In a commentary, Handelman and Handelman discuss the importance of the rs3173798 SNP for CD36, as it is an expression quantitative trait locus, which can play a role in differential RNA abundance in tissues. Some studies have noted that certain SNP’s may result in a strong association with a phenotype in one population but less in another. They discuss the need for further studies using populations with specific ancestries, as the presence of this SNP is different for certain populations. They suggest the possibility of recalling subjects where existing genotypic data exist in order to make MPOD measurements to strengthen the confidence in the association between this SNP and MPOD levels.

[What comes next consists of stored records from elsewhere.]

-- ==== Sys2Proof/Machine/SafetyIsland.lean ====
section
/-!
DEFINITION. The safety island and safe stop, Jasper frames, sealed switches and safety parameter sets (chapters 16 and 17).
-/
namespace Sys2Proof.Machine

/-- Function ID of the safety island. -/
def fSAF : Nat := 16

/-- Changes the state of the island. -/
def State.setSaf (s : State) (f : Saf → Saf) : State := { s with saf := f s.saf }

/-! ### The active parameter set (R410) -/

/-- The configuration word of input `i`. -/
def siW (p : List Byte) (i : Nat) : Word := w32 p (12 + 4 * i)

/-- Width (µs) and period (ms) of test pulse `k`. -/
def tpW (p : List Byte) (k : Nat) : Nat := u16 p (76 + 4 * k)
def tpP (p : List Byte) (k : Nat) : Nat := u16 p (78 + 4 * k)

/-- The bytes of monitor `m`, and whether it is in use. -/
def monB (p : List Byte) (m : Nat) : List Byte := slice p (92 + 24 * m) 24
def monUsed (p : List Byte) (m : Nat) : Bool := u8 (monB p m) 0 < 8 && u8 (monB p m) 1 < 8

/-- The bytes of safe output `n`. -/
def soB (p : List Byte) (n : Nat) : List Byte := slice p (188 + 4 * n) 4

/-- t_max in ms, and the route masks as override lines. -/
def safTmax (p : List Byte) : Nat := u16 p 204
def safRoute (p : List Byte) : Nat := u16 p 208 % 4096 + 4096 * (u8 p 210 % 16)

/-- Connections, and the bytes of connection `c`. -/
def connN (p : List Byte) : Nat := min 32 (u8 p 992)
def connB (p : List Byte) (c : Nat) : List Byte := slice p (996 + 24 * c) 24
def connProd (b : List Byte) : Bool := nbit (u8 b 4) 0
def connUdp (b : List Byte) : Bool := nbit (u8 b 4) 1

/-- Whether the ranges of a set and its connections hold (R399, R406, R410). -/
def safRanges (addr : Nat) (p : List Byte) : Bool :=
  let fed (k : Nat) : Bool := (List.range 16).any (fun i => fld (siW p i) 2 0 != 0 && fld (siW p i) 7 5 == k)
  let inputs := (List.range 16).all (fun i =>
    let w := siW p i
    fld w 2 0 ≤ 5 && fld w 7 5 ≤ 4 && (fld w 2 0 == 0 || (1 ≤ fld w 11 8 && fld w 11 8 ≤ 10)) &&
    (!bit w 3 || fld w 2 0 == 0 || 1 ≤ fld w 19 12))
  let pulses := (List.range 4).all (fun k =>
    !fed k || (200 ≤ tpW p k && tpW p k ≤ 2000 && 100 ≤ tpP p k && tpP p k ≤ 1000))
  let mons := (List.range 4).all (fun m =>
    let b := monB p m
    !monUsed p m || (u8 b 2 ≤ 3 && 10 ≤ u16 b 20 && u16 b 20 ≤ 1000))
  let outs := (List.range 4).all (fun n =>
    let b := soB p n
    u8 b 0 ≤ 1 && (u8 b 1 == 0xFF || (u8 b 1 < 16 && 20 ≤ u16 b 2 && u16 b 2 ≤ 500)))
  let conns := (List.range (connN p)).all (fun c =>
    let b := connB p c
    let wd := u16 b 14
    10 ≤ wd && wd ≤ 10000 && 1 ≤ u8 b 18 && u16 b 6 ≤ 32 && (connUdp b || u8 b 5 < 16) &&
    (if connProd b then u16 b 6 == 8 && 5 ≤ u16 b 16 && u16 b 16 ≤ 3000 && 3 * u16 b 16 ≤ wd && u8 b 0 == addr
     else u8 b 1 == addr))
  let clash := (List.range (connN p)).any (fun a => (List.range a).any (fun c =>
    let x := connB p a
    let y := connB p c
    !connProd x && !connProd y && connUdp x == connUdp y && u32 x 8 == u32 y 8 &&
    (if connUdp x then u16 x 12 == u16 y 12 else u8 x 5 == u8 y 5 && nbit (u8 x 4) 2 == nbit (u8 y 4) 2)))
  u8 p 992 ≤ 32 && 10 ≤ safTmax p && safTmax p ≤ 30000 && (u8 p 206 < 64 || u8 p 206 == 0xFF) && inputs && pulses && mons &&
  outs && conns && !clash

Liu R, Hannon BA, Robinson KN, Raine LB, Hammond BR, Renzi-Hammond LM, Cohen NJ, Kramer AF, Hillman CH, Teran-Garcia M, Khan NA. Single nucleotide polymorphisms in CD36 are associated with macular pigment among children. Journal of Nutrition, Volume 151, Issue 9, September 2021, Pages 2533–2540, https://doi.org/10.1093/jn/nxab153.
Handelman GJ, Handelman SK. Single-nucleotide polymorphisms in CD36 are associated with macular pigment among children. Journal of Nutrition, Volume 151, Issue 9, September 2021, Pages 2507–2508, https://doi.org/10.1093/jn/nxab242.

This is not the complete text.